+++ Exercise data
-- ==== Sys2Proof/Laws/PerInstr.lean ====
section
/-! SUPPORT. The per-instruction family Opcode: the opcode field of every command's word is the OP the opcode map gives
the command (30_encoding.md R111, R117), whatever its fields hold. -/

namespace Sys2Proof.Laws.Opcode

/-- The OP column of the opcode map (30_encoding.md R117). -/
def op : Instr → BitVec 6
  | .halt => 0x01#6
  | .nop => 0x02#6
  | .bc _ _ => 0x03#6
  | .dbnz _ _ => 0x04#6
  | .lib _ _ => 0x08#6
  | .addb _ _ _ => 0x09#6
  | .mulb _ _ _ => 0x0A#6
  | .invb _ _ => 0x0B#6
  | .powb _ _ _ => 0x0C#6
  | .negb _ _ => 0x0D#6
  | .lie _ _ => 0x10#6
  | .adde _ _ _ => 0x11#6
  | .mule _ _ _ => 0x12#6
  | .inve _ _ => 0x13#6
  | .powe _ _ _ => 0x14#6
  | .nege _ _ => 0x15#6
  | .emb _ _ => 0x16#6
  | .prj _ _ => 0x17#6
  | .lin _ _ => 0x18#6
  | .lhn _ _ => 0x19#6
  | .naddi _ _ _ => 0x1A#6
  | .lds _ _ _ => 0x1C#6
  | .sts _ _ _ => 0x1D#6
  | .ldx _ _ _ => 0x1E#6
  | .stx _ _ _ => 0x1F#6
  | .pemb _ _ => 0x20#6
  | .pevb _ _ _ => 0x21#6
  | .peve _ _ _ => 0x22#6
  | .pmul _ _ _ => 0x23#6
  | .pmulx _ _ _ _ => 0x24#6
  | .prem _ _ _ => 0x25#6
  | .pder _ _ => 0x26#6
  | .setv _ => 0x28#6
  | .lrst => 0x29#6
  | .lfb _ => 0x2A#6
  | .lfm _ => 0x2B#6
  | .lchk _ => 0x2C#6
  | .lver => 0x2D#6
  | .lres _ => 0x2E#6
  | .synd _ => 0x30#6
  | .loc _ _ => 0x31#6
  | .roots _ _ _ => 0x32#6
  | .forney _ _ _ _ => 0x33#6
  | .corr _ _ => 0x34#6
  | .selft => 0x35#6

/-- The word of i holds the OP of i in bits 31:26. -/
def Statement (i : Instr) : Prop := opField (encode i) = op i

theorem halt : Statement (.halt) := opField_encF0 _
theorem nop : Statement (.nop) := opField_encF0 _
theorem bc (cond : BitVec 4) (target : BitVec 16) : Statement (.bc cond target) := opField_encFB _ _ _
theorem dbnz (rd : RegIdx) (target : BitVec 16) : Statement (.dbnz rd target) := opField_encFI _ _ _
theorem lib (rd : RegIdx) (imm : BitVec 5) : Statement (.lib rd imm) := opField_encFI _ _ _
theorem addb (rd : RegIdx) (ra : RegIdx) (rb : RegIdx) : Statement (.addb rd ra rb) := opField_encFR _ _ _ _
theorem mulb (rd : RegIdx) (ra : RegIdx) (rb : RegIdx) : Statement (.mulb rd ra rb) := opField_encFR _ _ _ _
theorem invb (rd : RegIdx) (ra : RegIdx) : Statement (.invb rd ra) := opField_encFR _ _ _ _
theorem powb (rd : RegIdx) (ra : RegIdx) (rb : RegIdx) : Statement (.powb rd ra rb) := opField_encFR _ _ _ _
theorem negb (rd : RegIdx) (ra : RegIdx) : Statement (.negb rd ra) := opField_encFR _ _ _ _
theorem lie (rd : RegIdx) (imm : BitVec 10) : Statement (.lie rd imm) := opField_encFI _ _ _
theorem adde (rd : RegIdx) (ra : RegIdx) (rb : RegIdx) : Statement (.adde rd ra rb) := opField_encFR _ _ _ _
theorem mule (rd : RegIdx) (ra : RegIdx) (rb : RegIdx) : Statement (.mule rd ra rb) := opField_encFR _ _ _ _
theorem inve (rd : RegIdx) (ra : RegIdx) : Statement (.inve rd ra) := opField_encFR _ _ _ _
theorem powe (rd : RegIdx) (ra : RegIdx) (rb : RegIdx) : Statement (.powe rd ra rb) := opField_encFR _ _ _ _
theorem nege (rd : RegIdx) (ra : RegIdx) : Statement (.nege rd ra) := opField_encFR _ _ _ _
theorem emb (rd : RegIdx) (ra : RegIdx) : Statement (.emb rd ra) := opField_encFR _ _ _ _
theorem prj (rd : RegIdx) (ra : RegIdx) : Statement (.prj rd ra) := opField_encFR _ _ _ _
theorem lin (rd : RegIdx) (imm : BitVec 16) : Statement (.lin rd imm) := opField_encFI _ _ _
theorem lhn (rd : RegIdx) (imm : BitVec 16) : Statement (.lhn rd imm) := opField_encFI _ _ _
theorem naddi (rd : RegIdx) (ra : RegIdx) (imm : BitVec 16) : Statement (.naddi rd ra imm) := opField_encFRI _ _ _ _
theorem lds (rd : RegIdx) (ra : RegIdx) (imm : BitVec 16) : Statement (.lds rd ra imm) := opField_encFRI _ _ _ _
theorem sts (rd : RegIdx) (ra : RegIdx) (imm : BitVec 16) : Statement (.sts rd ra imm) := opField_encFRI _ _ _ _
theorem ldx (rd : RegIdx) (ra : RegIdx) (imm : BitVec 16) : Statement (.ldx rd ra imm) := opField_encFRI _ _ _ _
theorem stx (rd : RegIdx) (ra : RegIdx) (imm : BitVec 16) : Statement (.stx rd ra imm) := opField_encFRI _ _ _ _
theorem pemb (rd : RegIdx) (ra : RegIdx) : Statement (.pemb rd ra) := opField_encFR _ _ _ _
theorem pevb (rd : RegIdx) (ra : RegIdx) (rb : RegIdx) : Statement (.pevb rd ra rb) := opField_encFR _ _ _ _
theorem peve (rd : RegIdx) (ra : RegIdx) (rb : RegIdx) : Statement (.peve rd ra rb) := opField_encFR _ _ _ _
theorem pmul (rd : RegIdx) (ra : RegIdx) (rb : RegIdx) : Statement (.pmul rd ra rb) := opField_encFR _ _ _ _
theorem pmulx (rd : RegIdx) (ra : RegIdx) (rb : RegIdx) (imm : BitVec 16) : Statement (.pmulx rd ra rb imm) := opField_encFRRI _ _ _ _ _
theorem prem (rd : RegIdx) (ra : RegIdx) (rb : RegIdx) : Statement (.prem rd ra rb) := opField_encFR _ _ _ _
theorem pder (rd : RegIdx) (ra : RegIdx) : Statement (.pder rd ra) := opField_encFR _ _ _ _
theorem setv (variant : BitVec 2) : Statement (.setv variant) := opField_encFI _ _ _
theorem lrst : Statement (.lrst) := opField_encF0 _
theorem lfb (ra : RegIdx) : Statement (.lfb ra) := opField_encFR _ _ _ _
theorem lfm (ra : RegIdx) : Statement (.lfm ra) := opField_encFR _ _ _ _
theorem lchk (rd : RegIdx) : Statement (.lchk rd) := opField_encFR _ _ _ _
theorem lver : Statement (.lver) := opField_encF0 _
theorem lres (rd : RegIdx) : Statement (.lres rd) := opField_encFR _ _ _ _
theorem synd (rd : RegIdx) : Statement (.synd rd) := opField_encFR _ _ _ _
theorem loc (rd : RegIdx) (ra : RegIdx) : Statement (.loc rd ra) := opField_encFR _ _ _ _
theorem roots (rd : RegIdx) (ra : RegIdx) (rb : RegIdx) : Statement (.roots rd ra rb) := opField_encFR _ _ _ _
theorem forney (rd : RegIdx) (ra : RegIdx) (rb : RegIdx) (rc : RegIdx) : Statement (.forney rd ra rb rc) := opField_encFR4 _ _ _ _ _
theorem corr (rd : RegIdx) (ra : RegIdx) : Statement (.corr rd ra) := opField_encFR _ _ _ _
theorem selft : Statement (.selft) := opField_encF0 _

end Sys2Proof.Laws.Opcode
end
++++++
■ What is needed ■
Give only the number of lines in the preceding data that include the word "inve".

■ Your response ■
2